I have lived through plenty of loss, lies, betrayals, and broken promises to be the walking Poster Girl for UNFAIRNESS.  I lost my dad at fourteen before I even had a chance to push him off the pedestal.  I've worked for years for a promotion that was promised to me and ultimately denied and after fianlly quitting was doled out to a stranger free of charge.  I work hard and at every pass am made to feel that my best is not good enough because mistakes carry more weight than good ideas and intentions.

For me, I have no choice but to be the good girl that I am.  Somewhere way back in my past it must have been burned into my brain, or else we are born hardwired with the personality we have.  In any case, being UNFAIR simply doesn't register as the thing to do.  I'm not saying I'm perfect, oh I'm so the Poster Girl for UNPERFECTION as well if such a word existed.  I have been angry, frustrated, disappointed and saddened by the UNFAIRNESS of life, but knowing my children will meet it head on one day scares me.  Some part of me wonders if my training in FAIRNESS will leave them completely unprepared to survive in an UNFAIR world. 

Should I be teaching them the truth; that people who put their needs first, who take short cuts, who simply don't care whose feelings get hurt or don't look back to see whose lives are left drowning in their wake are the ones who succeed in the UNFAIR "real" world?  Am I dooming them to failure?  The short answer is most definitely YES.  But here comes my hard wiring again - I simply can't show them a roadmap that I don't have.  I will probably never know what it means to have SUCCESS by life's standards.  I have no grandiose notions of acquiring enough money not to give a crap about how I spend it or having strangers know my name and thinking that they perhaps know me too.  Happiness for me,  survival for me, depends on drowning these notions.  These notions are simply not compatible with my brain.

I fear for my children like all parents do.  We want to protect them from anything bad.  We want them to be safe and happy and healthy and we tell ourselves that if we can just accomplish this holy trinity of parenting then life will be fine.  It will open to them all the opportunities we never had.  It will give them the happiness we dream for them.  But the cynical me will always think in the back of my brain that life isn't going to GIVE them anything.  They will simply have to TAKE IT for themselves.  But my brain starts to overload at this juncture in thought because is TAKING what they want ULTIMATELY UNFAIR?

Monday, September 20, 2010

Breaking The PIGGY Bank

Few things in life have made me feel like an utter and total failure as last week's dilemma.  I know many people are feeling the sting of the GREAT RECESSION, and my family is definitely feeling it.  My bank account often involves a delicate balance and I have to be extremely creative to make it by each month, but within the last year or so I am finding myself teetering on the terrifying edge of being BROKE nearly all the time.

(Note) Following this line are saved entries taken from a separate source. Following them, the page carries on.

-- ==== Sys2Proof/Laws/Keeps6.lean ====
section
/-! SUPPORT. What every operation and meaning of Blotter, HostBar, Integer, Power, Proofing, Queues, Sample keeps (`State.Keeps`). -/

namespace Sys2Proof.Machine

/-! ## Blotter -/

theorem State.dieRead_keeps {s0 : State} (s : State) (ident : BitVec 32) (pa n : Nat) (hs : s0.Keeps s) :
    Try.Keeps s0 (fun _ => True) (State.dieRead s ident pa n) := by
  unfold State.dieRead
  try dsimp only
  with_reducible repeat' first
    | assumption | exact True.intro | refine Try.keeps_bind (State.physCheck_keeps _ _ _ _ _ _ ?_) ?_
    | refine Try.keeps_bind (State.seenBytes_keeps _ _ _ _ _ ?_) ?_ | apply State.physCheck_keeps
    | apply State.seenBytes_keeps | refine Try.keeps_bind (P := fun _ => True) ?_ ?_ | apply Try.Keeps.ok | intro _

theorem State.blotterRead_keeps {s0 : State} (s : State) (b : Nat) (hs : s0.Keeps s) :
    Try.Keeps s0 (fun _ => True) (State.blotterRead s b) := by
  unfold State.blotterRead
  try dsimp only
  with_reducible repeat' first
    | assumption | exact True.intro | refine Try.keeps_bind (Try.keeps_require _ _) ?_
    | refine Try.keeps_bind (State.dieRead_keeps _ _ _ _ ?_) ?_ | apply State.dieRead_keeps | apply Try.keeps_require
    | apply Try.Keeps.ok | intro _

theorem State.blotterWrite_keeps {s0 : State} (s : State) (b : Nat) (bs : List Byte) (hs : s0.Keeps s) :
    Try.Keeps s0 s0.Keeps (State.blotterWrite s b bs) := by
  unfold State.blotterWrite
  with_reducible repeat' first
    | assumption | refine Try.keeps_bind (Try.keeps_require _ _) ?_ | apply State.physWrite_keeps | intro _

theorem State.convertInto_keeps {s0 : State} (s : State) (c : Convert) (hs : s0.Keeps s) :
    Try.Keeps s0 s0.Keeps (State.convertInto s c) := by
  unfold State.convertInto
  with_reducible repeat' first
    | assumption | refine Try.keeps_bind (State.blotterRead_keeps _ _ ?_) ?_ | apply State.blotterWrite_keeps | intro _

theorem State.renewBlock_keeps {s0 : State} (s : State) (b : Nat) (hs : s0.Keeps s) : s0.Keeps (State.renewBlock s b) := by
  unfold State.renewBlock
  dsimp only
  with_reducible repeat' first
    | assumption | apply State.ordered_keeps

theorem State.copyBlock_keeps {s0 : State} (s : State) (c : Cow) (hs : s0.Keeps s) :
    Try.Keeps s0 s0.Keeps (State.copyBlock s c) := by
  unfold State.copyBlock
  try dsimp only
  with_reducible repeat' first
    | assumption | refine Try.keeps_bind (State.dieRead_keeps _ _ _ _ ?_) ?_
    | refine Try.keeps_bind (State.physWrite_keeps _ _ _ _ _ ?_) ?_ | apply State.dieRead_keeps
    | apply State.physWrite_keeps | apply State.renewBlock_keeps | refine Try.keeps_bind (P := fun _ => True) ?_ ?_
    | apply Try.Keeps.ok | intro _

theorem State.migrateInto_keeps {s0 : State} (s : State) (c : Convert) (hs : s0.Keeps s) :
    Try.Keeps s0 s0.Keeps (State.migrateInto s c) := by
  unfold State.migrateInto
  with_reducible repeat' first
    | assumption | refine Try.keeps_bind (State.blotterRead_keeps _ _ ?_) ?_ | apply State.blotterWrite_keeps | intro _

theorem State.nextHeader_keeps {s0 : State} (s : State) (hs : s0.Keeps s) : s0.Keeps (State.nextHeader s) := by
  unfold State.nextHeader
  dsimp only
  with_reducible repeat' first
    | assumption | apply State.serviceWrite_keeps | split | apply State.Keeps.fields

theorem State.retireScratch_keeps {s0 : State} (s : State) (b : Nat) (hs : s0.Keeps s) :
    s0.Keeps (State.retireScratch s b) := by
  unfold State.retireScratch
  dsimp only
  with_reducible repeat' first
    | assumption | apply State.Keeps.fields

theorem State.setBusy_keeps {s0 : State} (s : State) (b : Nat) (scratch : Nat) (hs : s0.Keeps s) :
    s0.Keeps (State.setBusy s b scratch) := by
  unfold State.setBusy
  with_reducible repeat' first
    | assumption | apply State.setHeader_keeps

theorem State.startConversion_keeps {s0 : State} (s : State) (b : Nat) (hs : s0.Keeps s) :
    s0.Keeps (State.startConversion s b) := by
  unfold State.startConversion
  dsimp only
  with_reducible repeat' first
    | assumption | apply State.showConversions_keeps | apply State.setBusy_keeps | apply State.setHeaderBits_keeps
    | (have hx := OptKeeps.of (State.takeFree_keeps _ _ (by assumption)) (by assumption); exact hx) | split
    | apply State.Keeps.fields

theorem State.visit_keeps {s0 : State} (s : State) (b : Nat) (hs : s0.Keeps s) : s0.Keeps (State.visit s b) := by
  unfold State.visit
  dsimp only
  with_reducible repeat' first
    | assumption | apply State.setHeaderBits_keeps | apply State.startConversion_keeps | split

theorem execBlotterVisit_keeps {s0 : State} (s : State) (hs : s0.Keeps s) : OutKeeps s0 (execBlotterVisit s) := by
  unfold execBlotterVisit
  dsimp only
  with_reducible repeat' first
    | assumption | refine Try.keeps_bind (Try.keeps_await _) ?_ | apply State.event_keeps | apply State.nextHeader_keeps
    | apply State.visit_keeps | refine Try.stop_of (State.headerCheck_keeps _ _ _ ?_) (by assumption) | apply Try.Keeps.ok
    | apply Try.Keeps.error | split | intro _ | apply State.Keeps.fields

theorem State.swapHeaders_keeps {s0 : State} (s : State) (a : Nat) (b : Nat) (i : Nat) (lo : Nat) (n : Nat)
    (hs : s0.Keeps s) : s0.Keeps (State.swapHeaders s a b i lo n) := by
  unfold State.swapHeaders
  dsimp only
  with_reducible repeat' first
    | assumption | apply State.setHeaderBits_keeps

theorem execConversionSwitch_keeps {s0 : State} (s : State) (hs : s0.Keeps s) : OutKeeps s0 (execConversionSwitch s) := by
  unfold execConversionSwitch
  dsimp only
  with_reducible repeat' first
    | assumption | refine Try.keeps_bind (need_keeps _) ?_ | refine Try.keeps_bind (State.convertInto_keeps _ _ ?_) ?_
    | refine Try.keeps_bind (Try.keeps_await _) ?_ | apply State.event_keeps | apply State.setHeader_keeps
    | apply State.setHeaderBits_keeps | apply State.swapHeaders_keeps | apply State.renewBlock_keeps
    | apply State.showConversions_keeps | apply State.retireScratch_keeps | apply Try.Keeps.ok | intro _
    | apply State.Keeps.fields

theorem execBlotterAccessRefused_keeps {s0 : State} (s : State) (hs : s0.Keeps s) :
    OutKeeps s0 (execBlotterAccessRefused s) := by
  unfold execBlotterAccessRefused
  try dsimp only
  with_reducible repeat' first
    | assumption | exact True.intro | refine Try.keeps_bind (Try.keeps_await _) ?_ | refine Try.keeps_bind (need_keeps _) ?_
    | refine Try.keeps_bind (need_keeps _) ?_ | apply State.event_keeps | apply need_keeps
    | apply State.abortConversion_keeps | apply State.setBlockState_keeps | apply State.post_keeps
    | apply State.refuseMigration_keeps | refine Try.stop_of (need_keeps _) (by assumption)
    | refine Try.keeps_bind (P := fun _ => True) ?_ ?_ | apply Try.keeps_await | apply Try.Keeps.ok | split | intro _
    | apply State.Keeps.fields | apply OutKeeps.next

theorem execMigrationStart_keeps {s0 : State} (s : State) (hs : s0.Keeps s) : OutKeeps s0 (execMigrationStart s) := by
  refine State.event_keeps _ _ hs fun s hs => Try.keeps_bind (need_keeps _) fun w _ => ?_
  refine Try.keeps_bind (Try.keeps_await _) fun _ _ => ?_
  have h : s0.Keeps { s with folio := { s.folio with request := none } } := hs.upd rfl rfl rfl
  dsimp only
  split
  · exact .ok (State.endRequest_keeps _ _ h)
  · split
    · exact .ok (State.endRequest_keeps _ _ h)
    · split
      · exact .ok (State.endRequest_keeps _ _ h)
      · have g := (State.takeFree_keeps _ _ h).of ‹_›
        exact .ok ((State.setBusy_keeps _ _ _ g).upd rfl rfl rfl)

theorem execMigrationSwitch_keeps {s0 : State} (s : State) (hs : s0.Keeps s) : OutKeeps s0 (execMigrationSwitch s) := by
  unfold execMigrationSwitch
  dsimp only
  with_reducible repeat' first
    | assumption | refine Try.keeps_bind (need_keeps _) ?_ | refine Try.keeps_bind (State.migrateInto_keeps _ _ ?_) ?_
    | refine Try.keeps_bind (Try.keeps_await _) ?_ | apply State.event_keeps | apply State.setHeader_keeps
    | apply State.swapHeaders_keeps | apply State.renewBlock_keeps | apply State.endRequest_keeps
    | apply State.retireScratch_keeps | apply Try.Keeps.ok | intro _ | apply State.Keeps.fields

theorem State.switchEntry_keeps {s0 : State} (s : State) (c : Cow) (hs : s0.Keeps s) :
    Try.Keeps s0 (s0.Keeps) (State.switchEntry s c) := by
  unfold State.switchEntry
  try dsimp only
  with_reducible repeat' first
    | assumption | refine Try.keeps_bind (State.physRead_keeps _ _ _ _ _ ?_) ?_
    | refine Try.keeps_bind (State.physWrite_keeps _ _ _ _ _ ?_) ?_ | apply State.physRead_keeps
    | apply State.physWrite_keeps | apply State.ordered_keeps | apply State.dropRef_keeps
    | refine Try.stop_of (State.physRead_keeps _ _ _ _ _ ?_) (by assumption)
    | refine Try.stop_of (State.physWrite_keeps _ _ _ _ _ ?_) (by assumption)
    | (have hx := Try.ok_of (State.physWrite_keeps _ _ _ _ _ (by assumption)) (by assumption); exact hx)
    | refine Try.keeps_bind (P := fun _ => True) ?_ ?_ | apply Try.Keeps.ok | split | intro _

theorem execCopyOnWrite_keeps {s0 : State} (s : State) (hs : s0.Keeps s) :
    OutKeeps s0 (execCopyOnWrite s) := by
  unfold execCopyOnWrite
  try dsimp only
  with_reducible repeat' first
    | assumption | exact True.intro | refine Try.keeps_bind (Try.keeps_await _) ?_ | refine Try.keeps_bind (need_keeps _) ?_
    | refine Try.keeps_bind (need_keeps _) ?_ | refine Try.keeps_bind (State.copyBlock_keeps _ _ ?_) ?_
    | refine Try.keeps_bind (State.switchEntry_keeps _ _ ?_) ?_ | apply State.event_keeps | apply need_keeps
    | apply State.copyBlock_keeps | apply State.switchEntry_keeps | apply State.dropRef_keeps
    | refine Try.stop_of (need_keeps _) (by assumption) | refine Try.stop_of (State.copyBlock_keeps _ _ ?_) (by assumption)
    | (have hx := Try.ok_of (State.copyBlock_keeps _ _ (by assumption)) (by assumption); exact hx)
    | refine Try.stop_of (State.switchEntry_keeps _ _ ?_) (by assumption)
    | (have hx := Try.ok_of (State.switchEntry_keeps _ _ (by assumption)) (by assumption); exact hx)
    | refine Try.keeps_bind (P := fun _ => True) ?_ ?_ | apply Try.keeps_await | apply Try.Keeps.ok | apply Try.Keeps.error
    | exact Stop.Keeps.hold | split | intro _ | apply State.Keeps.fields | apply OutKeeps.next

theorem execFolioDeferredFree_keeps {s0 : State} (s : State) (hs : s0.Keeps s) : OutKeeps s0 (execFolioDeferredFree s) := by
  unfold execFolioDeferredFree
  dsimp only
  with_reducible repeat' first
    | assumption | refine Try.keeps_bind (Try.keeps_await _) ?_ | apply State.event_keeps | apply State.returnFree_keeps
    | apply Try.Keeps.ok | split | intro _ | apply State.Keeps.fields

/-! ## HostBar -/

theorem State.bar2_keeps {s0 : State} (s : State) (off : Nat) (n : Nat) (k : Access) (hs : s0.Keeps s) :
    Try.Keeps s0 (fun _ => True) (State.bar2 s off n k) := by
  unfold State.bar2
  dsimp only
  with_reducible repeat' first
    | assumption | refine Try.keeps_bind (State.storeCheck_keeps _ _ _ _ _ _ ?_) ?_
    | refine Try.keeps_bind (State.physCheck_keeps _ _ _ _ _ _ ?_) ?_ | apply Try.keeps_raise | apply Try.Keeps.ok | split
    | intro _

theorem State.bar2Read_keeps {s0 : State} (s : State) (off : Nat) (n : Nat) (hs : s0.Keeps s) :
    Try.Keeps s0 (fun _ => True) (State.bar2Read s off n) := by
  unfold State.bar2Read
  with_reducible repeat' first
    | assumption | refine Try.keeps_bind (State.bar2_keeps _ _ _ _ ?_) ?_ | apply State.seenBytes_keeps | intro _

theorem State.hostSees_keeps {s0 : State} (old : State) (s : State) (hs : s0.Keeps old) (hs1 : s0.Keeps s) :
    s0.Keeps (State.hostSees old s) := by
  unfold State.hostSees
  with_reducible repeat' first
    | assumption | apply State.ordered_keeps | split

theorem State.bar2Write_keeps {s0 : State} (s : State) (off : Nat) (bs : List Byte) (hs : s0.Keeps s) :
    Try.Keeps s0 s0.Keeps (State.bar2Write s off bs) := by
  unfold State.bar2Write
  with_reducible repeat' first
    | assumption | refine Try.keeps_bind (State.bar2_keeps _ _ _ _ ?_) ?_
    | refine Try.keeps_bind (State.writable_keeps _ _ _ ?_) ?_ | apply State.hostSees_keeps | apply State.writeBytes_keeps
    | apply Try.Keeps.ok | split | intro _

theorem State.hostGive_keeps {s0 : State} (s : State) (o : HostOut) (hs : s0.Keeps s) : s0.Keeps (State.hostGive s o) := by
  unfold State.hostGive
  dsimp only
  with_reducible repeat' first
    | assumption | apply State.Keeps.fields

theorem State.hostData_keeps {s0 : State} (s : State) (bs : List Byte) (hs : s0.Keeps s) :
    s0.Keeps (State.hostData s bs) := by
  unfold State.hostData
  with_reducible repeat' first
    | assumption | apply State.hostGive_keeps

theorem State.hostHead_keeps {s0 : State} (s : State) (hs : s0.Keeps s) :
    Try.Keeps s0 (fun p => s0.Keeps p.2) (State.hostHead s) := by
  unfold State.hostHead
  dsimp only
  with_reducible repeat' first
    | assumption | refine Try.keeps_bind (need_keeps _) ?_ | apply Try.Keeps.ok | intro _ | apply State.Keeps.fields

theorem State.hostRefused_keeps {s0 : State} (s : State) (off : Nat) (hs : s0.Keeps s) :
    s0.Keeps (State.hostRefused s off) := by
  unfold State.hostRefused
  dsimp only
  with_reducible repeat' first
    | assumption | apply State.post_keeps

theorem execTowerReset_keeps {s0 : State} (s : State) (hs : s0.Keeps s) : OutKeeps s0 (execTowerReset s) := by
  refine State.event_keeps _ _ hs fun s hs => ?_
  exact .ok ⟨hs.mem, fun _ => rfl, hs.tower⟩

theorem execBootLenWrite_keeps {s0 : State} (s : State) (hs : s0.Keeps s) : OutKeeps s0 (execBootLenWrite s) := by
  unfold execBootLenWrite
  dsimp only
  with_reducible repeat' first
    | assumption | refine Try.keeps_bind (State.hostHead_keeps _ ?_) ?_ | apply State.event_keeps | apply Try.Keeps.ok
    | apply Try.Keeps.error | exact Stop.Keeps.hold | split | intro _ | apply State.Keeps.fields

theorem execBootVerifyDone_keeps {s0 : State} (s : State) (hs : s0.Keeps s) : OutKeeps s0 (execBootVerifyDone s) := by
  unfold execBootVerifyDone
  dsimp only
  with_reducible repeat' first
    | assumption | refine Try.keeps_bind (Try.keeps_await _) ?_ | apply State.event_keeps | apply Try.Keeps.ok | split
    | intro _ | apply State.Keeps.fields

Last week, with virtually nothing left in my checking account and having used all of my savings (which wasn't much to begin with) to pay for household expenses, I had to make a decision: Pay for groceries on my credit card or borrow money from my three year old daughter Hannah's piggy bank.  Well I chose to borrow $100 dollars for groceries and managed to spend a meager $57 on groceries.  I spent $20 on gas and am saving the rest for gas money to make it to the next paycheck.

I feel bad about taking money from her bank, especially considering it was my idea to stow away for her any birthday money she gets from family and friends to be used for college.  I wonder just how many moms like me are facing the same dilemma these days.  I have excellent credit and the thought of paying 14% interest on groceries that will be consumed long before next week when the dilemma starts again, makes me feel ill.  Would other women rather pay back their child or their credit card company?
What helped make me feel ok about it was that it is my job as her mother to make sure she is fed and well cared for today.  I have no idea what tomorrow will bring; only that we must do whatever we can today to ensure that it will be there waiting for us when we come to it.  I remember as a child, having a piggy bank started by my grandmother.  She would put a little money in it every week for me.  One day my mother asked me if I wanted to go to the Catskill Game Farm (an amazing petting zoo that has since closed).  Of course I said yes, but she said that we could only afford to go if we used the money in my piggy bank.  I agreed and off we went.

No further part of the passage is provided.